HTTP 503 errors from Cloud Run app in one GCP projects but not the other

Question

The issue

I am using the same container (similar resources) on 2 projects -- production and staging. Both have custom domains setup with cloud flare DNS and are on the same region. Container build is done in a completely different project and IAM is used to handle the access to these containers. Both project services have 80 concurrency and 300 seconds time out for all 5 services.

All was working good 3 days back but from yesterday almost all cloud run services on staging (thankfully) started throwing 503 randomly and for most requests. Some services were not even deployed for a week. The same containers are running fine on production project, no issues.

Ruled out causes

anything to do with Cloudflare (I tried the URL cloud run gives it has the issue of 503)
anything with build or containers (I tried the demo hello world container with go - it has the issue too)
Resources: I tried giving it 1 GB ram and 2 cpus but the problem persisted
issues on deployment (deploy multiple branches - didn't work)
issue in code (just routed traffic to old 2-3 days old revision but still issue was there)
Issue on service level ( I used the same container to create a completely new service, it also had the issue)

Possible causes

something on cloud run or cloud run load balancer
may some env vars but that also doesn't seem to be the issue

Response Codes

I just ran a quick check with vegeta (30 secs with 10 rps) same container on staging and production for a static file path and below are the responses:

Staging

Production

If anyone has any insights on this it would help greatly.

Ahmet Alp Balkan Ahmet Alp Balkan · Accepted Answer · 2020-07-15T01:34:11

Based on your explanation, I cannot understand what's going on. You explained what doesn't work but didn't point out what works (does your app run locally? are you able to run a hello world sample application?)

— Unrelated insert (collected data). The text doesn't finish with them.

/-- A register whose write has no effect keeps its byte when all its bits are stored and its read shows them. -/
theorem keepsByte_of_quiet {p : Params} {r : Reg8} (hq : (fields8 r).all Field.quiet = true) (hs : r.stores = true)
    (hm : storedMask 8 p (fields8 r) = BitVec.allOnes 8) (hread : ∀ s : State, s.cfg = p → regRead8 r s = (get8 r s, s)) :
    KeepsByte p r where
  read := hread
  written v s hp := by
    rw [regWrite8, get8_postWrite, writeFields_quiet (cell8 r hs) v _ hq, get8_emit, get8_put8 r hs, hp, hm, blend_allOnes]

/-- A register that is one field of eight bits stores all its bits when the field holds state. -/
theorem storedMask_one {p : Params} {r : Reg8} {f : Field} (h : fields8 r = [f]) (hl : f.lo = 0) (hw : f.width = 8)
    (hs : f.holdsState p = true) : storedMask 8 p (fields8 r) = BitVec.allOnes 8 := by
  rw [h, storedMask, storedMask, if_pos hs, fieldMask_byte f hl hw]
  exact BitVec.or_zero

theorem Field.holdsState_of_not_tagged {p : Params} {f : Field} (ha : f.access = .rw) (ht : f.name ∉ p.tagged) :
    f.holdsState p = true := by
  simp [Field.holdsState, Field.mode, ha, ht]

theorem keepsByte_winh {p : Params} (h : FieldName.wdogWinh ∉ p.tagged) : KeepsByte p .wdogWinh :=
  keepsByte_of_silent rfl (storedMask_one rfl rfl rfl (Field.holdsState_of_not_tagged rfl h))

theorem keepsByte_winl {p : Params} (h : FieldName.wdogWinl ∉ p.tagged) : KeepsByte p .wdogWinl :=
  keepsByte_of_silent rfl (storedMask_one rfl rfl rfl (Field.holdsState_of_not_tagged rfl h))

theorem drawCurrent_of_stored {w : Nat} {s : State} (h : s.cfg.currentRead = .stored) (stored live : BitVec w) :
    drawCurrent stored live s = (stored, s) := by
  rw [drawCurrent, h]

theorem keepsByte_cnth {p : Params} (h : p.currentRead = .stored) : KeepsByte p .wdogCnth :=
  keepsByte_of_quiet rfl rfl (storedMask_one rfl rfl rfl rfl) fun s hs =>
    (regRead8_cnth s).trans (drawCurrent_of_stored (hs ▸ h) _ _)

theorem keepsByte_cntl {p : Params} (h : p.currentRead = .stored) : KeepsByte p .wdogCntl :=
  keepsByte_of_quiet rfl rfl (storedMask_one rfl rfl rfl rfl) fun s hs =>
    (regRead8_cntl s).trans (drawCurrent_of_stored (hs ▸ h) _ _)

/-- Two such registers give back the two bytes written to them. -/
theorem readSeq_writeSeq_pair {r0 r1 : Reg8} (hne : r0 ≠ r1) {s : State} (h0 : KeepsByte s.cfg r0)
    (h1 : KeepsByte s.cfg r1) (a b : Byte) :
    readSeq [r0, r1] (writeSeq [r0, r1] [a, b] s) = ([a, b], writeSeq [r0, r1] [a, b] s) := by
  have hc : (writeSeq [r0, r1] [a, b] s).cfg = s.cfg := by simp only [writeSeq, regWrite8_cfg]
  have ha : get8 r0 (writeSeq [r0, r1] [a, b] s) = a := by
    simp only [writeSeq]
    rw [get8_regWrite8_ne hne, h0.written a s rfl]
  have hb : get8 r1 (writeSeq [r0, r1] [a, b] s) = b := h1.written b _ (regWrite8_cfg r0 a s)
  simp only [readSeq, h0.read _ hc, h1.read _ hc, ha, hb]

/-- So a 16-bit write and read over them gives the value back. -/
theorem word_write_read {dev : Device} {o : BitVec 8} {r0 r1 : Reg8} (hrs : regsAt dev o.toNat 2 = some [r0, r1])
    (hne : r0 ≠ r1) {s : State} (h0 : KeepsByte s.cfg r0) (h1 : KeepsByte s.cfg r1) (v : BitVec 16) :
    ∃ t u, wideWrite16 dev o v s = .next t ∧ wideRead16 dev o t = .next u ∧ u.rdata = .word v := by
  refine ⟨_, _, wideWrite16_eq hrs v s, wideRead16_eq hrs (readSeq_writeSeq_pair hne h0 h1 _ _), ?_⟩
  rw [answer_rdata, BitVec.extractLsb'_append_extractLsb'_eq_extractLsb' (start₂ := 8) (start₁ := 0) (len₁ := 8) rfl]
  exact congrArg Data.word BitVec.extractLsb'_eq_self

end Sys2Proof.Machine

namespace Sys2Proof.Claims

open Sys2Proof.Machine

/-- Settles O49: under its condition each of the three offsets covers two registers that keep their bytes. -/
theorem wideWriteThenReadReturnsTheValue : Obligations.WideWriteThenReadReturnsTheValue := by
  intro s o v h
  rcases h with rfl | ⟨rfl, hh, hl⟩ | ⟨rfl, hc⟩
  · exact word_write_read (dev := .wdog) (o := 4) (r0 := .wdogTovalh) (r1 := .wdogTovall) rfl (by decide)
      (keepsByte_of_silent rfl (storedMask_tovalh _)) (keepsByte_of_silent rfl (storedMask_tovall _)) v
  · exact word_write_read (dev := .wdog) (o := 6) rfl (by decide) (keepsByte_winh hh) (keepsByte_winl hl) v
  · exact word_write_read (dev := .wdog) (o := 2) rfl (by decide) (keepsByte_cnth hc) (keepsByte_cntl hc) v

end Sys2Proof.Claims
end

section
/-! The tick (41_timer_core.md R134, R135), one equation per branch. -/

namespace Sys2Proof.Machine

open Sys2Proof.Claims

theorem tick_of_disabled {t : TimerId} {s : State} (h : enabled t s = false) : tick t s = s :=
  if_pos h

/-- A Running timer below its limit counts. -/
theorem tick_of_below {t : TimerId} {s : State} (he : enabled t s = true)
    (hlt : (timer t s).count + 1 < (timer t s).limit) :
    tick t s = setTimer t { timer t s with count := (timer t s).count + 1 } s := by
  obtain ⟨hd, -⟩ | ⟨-, hz, -⟩ | ⟨-, -, -, e⟩ | ⟨-, -, hle, -⟩ := tick_cases t s
  · exact absurd (he.symm.trans hd) (by decide)
  · omega
  · exact e
  · omega

/-- A Running timer that its next count brings to a nonzero limit expires. -/
theorem tick_of_limit {t : TimerId} {s : State} (he : enabled t s = true) (hz : (timer t s).limit ≠ 0)
    (hle : (timer t s).limit ≤ (timer t s).count + 1) :
    tick t s = setTimer t { timer t s with count := 0 }
      { emit (expiryEvents t (irqEnabled t s)) s with resetPending := true } := by
  obtain ⟨hd, -⟩ | ⟨-, h0, -⟩ | ⟨-, -, hlt, -⟩ | ⟨-, -, -, e⟩ := tick_cases t s
  · exact absurd (he.symm.trans hd) (by decide)
  · exact absurd h0 hz
  · omega
  · exact e

end Sys2Proof.Machine

namespace Sys2Proof.Claims

open Sys2Proof.Machine

/-- Settles O50: the Disabled and the counting branch of the tick, at either timer. -/
theorem tickCountsWhileRunning : Obligations.TickCountsWhileRunning :=
  ⟨fun _ hd => congrArg _ (tick_of_disabled (t := .syst) hd),
    fun _ hd => congrArg _ (tick_of_disabled (t := .wdog) hd),
    fun _ he hlt => congrArg _ (tick_of_below (t := .syst) he hlt),
    fun _ he hlt => congrArg _ (tick_of_below (t := .wdog) he hlt)⟩

/-- Settles O51: the expiring branch of the tick, at either timer. -/
theorem tickExpiresAtTheLimit : Obligations.TickExpiresAtTheLimit :=
  ⟨fun _ he hz hle => congrArg _ (tick_of_limit (t := .syst) he hz hle),
    fun _ he hz hle => congrArg _ (tick_of_limit (t := .wdog) he hz hle)⟩

end Sys2Proof.Claims
end

section
/-! Runs of ticks (41_timer_core.md R142): a run of transactions, the tick iterated, and the writes that enable and disable a
timer without touching its count. -/

namespace Sys2Proof.Machine

open Sys2Proof.Claims

/-- A run goes on from the state its first part completes in. -/
theorem runAll_append {is : List Instr} {s t : State} (h : runAll is s = .next t) (js : List Instr) :
    runAll (is ++ js) s = runAll js t := by
  induction is generalizing s with
  | nil => cases h; rfl
  | cons i is ih =>
    rw [runAll] at h
    rw [List.cons_append, runAll]
    cases e : exec i s with
    | next u => rw [e] at h; exact ih h
    | _ => rw [e] at h; cases h

theorem runAll_cons {i : Instr} {s t : State} (h : exec i s = .next t) (is : List Instr) :
    runAll (i :: is) s = runAll is t := by
  rw [runAll, h]

/-- The tick transaction of a timer (R140, R141). -/
def tickInstr : TimerId → Instr
  | .syst => .tickSyst
  | .wdog => .tickWdog

theorem exec_tickInstr (t : TimerId) (s : State) : exec (tickInstr t) s = .next (tick t s) := by
  cases t <;> rfl

theorem runAll_ticks (t : TimerId) (n : Nat) (s : State) :
    runAll (List.replicate n (tickInstr t)) s = .next ((tick t)^[n] s) := by
  induction n generalizing s with
  | zero => rfl
  | succ n ih => rw [List.replicate_succ, runAll_cons (exec_tickInstr t s), ih, Function.iterate_succ_apply]

@[simp] theorem enabled_setTimer (t : TimerId) (x : Timer) (s : State) : enabled t (setTimer t x s) = enabled t s := by
  cases t <;> rfl

@[simp] theorem setTimer_setTimer (t : TimerId) (x y : Timer) (s : State) :
    setTimer t x (setTimer t y s) = setTimer t x s := by
  cases t <;> rfl

@[simp] theorem setTimer_timer (t : TimerId) (s : State) : setTimer t (timer t s) s = s := by
  cases t <;> rfl

/-- Ticks of a Running timer that stay below its limit count and do nothing else. -/
theorem iterate_tick_of_below {t : TimerId} {s : State} (he : enabled t s = true) {n : Nat}
    (hlt : (timer t s).count + n < (timer t s).limit) :
    (tick t)^[n] s = setTimer t { timer t s with count := (timer t s).count + n } s := by
  induction n with
  | zero => exact (setTimer_timer t s).symm
  | succ n ih =>
    rw [Function.iterate_succ_apply', ih (by omega), tick_of_below (by rwa [enabled_setTimer]) (by rwa [timer_setTimer]),
      timer_setTimer, setTimer_setTimer, Nat.add_assoc]

/-- The number of expiries is read off the history. -/
theorem expiries_setTimer (t : TimerId) (x : Timer) (s : State) : expiries t (setTimer t x s) = expiries t s := by
  rw [expiries, setTimer_hist, expiries]

/-- An expiry's events hold one reset request, pulse or none (R135). -/
theorem countP_expiryEvents (t : TimerId) (ie : Bool) :
    (expiryEvents t ie).countP (fun e => decide (e = .resetRequest t)) = 1 := by
  cases t <;> cases ie <;> decide

/-- The expiring tick restarts the count, requests the reset and adds one expiry. -/
theorem tick_of_limit_expires {t : TimerId} {s : State} (he : enabled t s = true) (hz : (timer t s).limit ≠ 0)
    (hle : (timer t s).limit ≤ (timer t s).count + 1) :
    (timer t (tick t s)).count = 0 ∧ (tick t s).resetPending = true ∧ expiries t (tick t s) = expiries t s + 1 := by
  rw [tick_of_limit he hz hle]
  refine ⟨by rw [timer_setTimer], setTimer_resetPending t _ _, ?_⟩
  rw [expiries_setTimer, expiries, expiries, ← countP_expiryEvents t (irqEnabled t s), ← List.countP_append]
  rfl

/-- Exactly as many ticks of a Running timer as its limit, from a count of 0. -/
theorem iterate_tick_limit {t : TimerId} {s : State} (he : enabled t s = true) (h0 : (timer t s).count = 0)
    (hl : 1 ≤ (timer t s).limit) :
    (timer t ((tick t)^[(timer t s).limit] s)).count = 0 ∧ ((tick t)^[(timer t s).limit] s).resetPending = true ∧
      expiries t ((tick t)^[(timer t s).limit] s) = expiries t s + 1 := by
  obtain ⟨m, hm⟩ := Nat.exists_eq_add_of_le' hl
  have hlast := iterate_tick_of_below he (n := m) (by omega)
  rw [hm, Function.iterate_succ_apply', hlast, ← expiries_setTimer t _ s]
  refine tick_of_limit_expires (by rwa [enabled_setTimer]) ?_ ?_ <;> rw [timer_setTimer] <;> dsimp only <;> omega

/-- A write of the timer's control register that leaves its enable field at `en`: it completes and touches neither the counter nor
the reset request, and records no expiry. -/
def WritesEnable (t : TimerId) (en : Bool) (i : Instr) : Prop :=
  ∀ s, ∃ u, exec i s = .next u ∧ enabled t u = en ∧ timer t u = timer t s ∧ u.resetPending = s.resetPending ∧
    expiries t u = expiries t s

/-- A stored bit takes the written value. -/
theorem getLsbD_blend {w i : Nat} {x v m : BitVec w} (h : m.getLsbD i = true) :
    ((x &&& ~~~m) ||| (v &&& m)).getLsbD i = v.getLsbD i := by
  simp [h]

/-- Warnings are no expiries. -/
theorem expiries_emit_log (t : TimerId) (n : Nat) (k : LogKind) (s : State) :
    expiries t (emit (List.replicate n (.log k)) s) = expiries t s := by
  simp [expiries, List.countP_replicate]

/-- The bits of a field that holds state are stored. -/
theorem getLsbD_storedMask {w i : Nat} {cfg : Params} {f : Field} {fs : List Field} (hf : f ∈ fs)
    (hs : f.holdsState cfg = true) (hb : (fieldMask w f).getLsbD i = true) :
    (storedMask w cfg fs).getLsbD i = true := by
  have h := congrArg (fun b : BitVec w => b.getLsbD i) (fieldMask_stored hf hs)
  simpa [hb, BitVec.lt_of_getLsbD hb] using h

/-- A write of SYST CSR (42_systick.md R151). -/
theorem writesEnable_csr (v : DWord) : WritesEnable .syst (v.getLsbD 0) (.wr32SystCsr v) := fun s =>
  ⟨_, congrArg Host.Outcome.next (regWrite32_quiet .csr rfl rfl v s),
    getLsbD_blend (getLsbD_storedMask (f := effectField .systEnable 0 1 .enable) (by decide) rfl (by decide)),
    rfl, rfl, expiries_emit_log .syst _ _ _⟩

/-- A write of WDOG CS1 (43_watchdog.md R181). -/
theorem writesEnable_cs1 (v : Byte) : WritesEnable .wdog (v.getLsbD 7) (.wr8WdogCs1 v) := fun s =>
  ⟨_, congrArg Host.Outcome.next (regWrite8_quiet .wdogCs1 rfl rfl (by decide) v s),
    getLsbD_blend (getLsbD_storedMask (f := effectField .cs1En 7 1 .enable) (by decide) rfl (by decide)),
    rfl, rfl, expiries_emit_log .wdog _ _ _⟩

So I'll recommend some debugging tips.

If you're getting a HTTP 5xx status code, first, check your application's logs. Is it printing ANY logs? Is there logs of a request? Does your application have and deployed with "verbose" logging setting?
Try hitting your *.run.app domain directly. If it's not working, then it's not a domain or dns or cloudflare issue. Try debugging and/or redeploying your app. Deploy something that works first. If *.run.app domain works, then the issue is not in Cloud Run.
Make sure you aren't using Cloudflare in proxy mode (e.g. your DNS points to Cloud Run; not Cloudflare) as there's a known issue about certificate issuance/renewals when domains are behind Cloudflare, right now.

Beyond these, if a redeploy seems to solve your problem, maybe try redeploying. It could be very likely some configuration recently became different two different projects.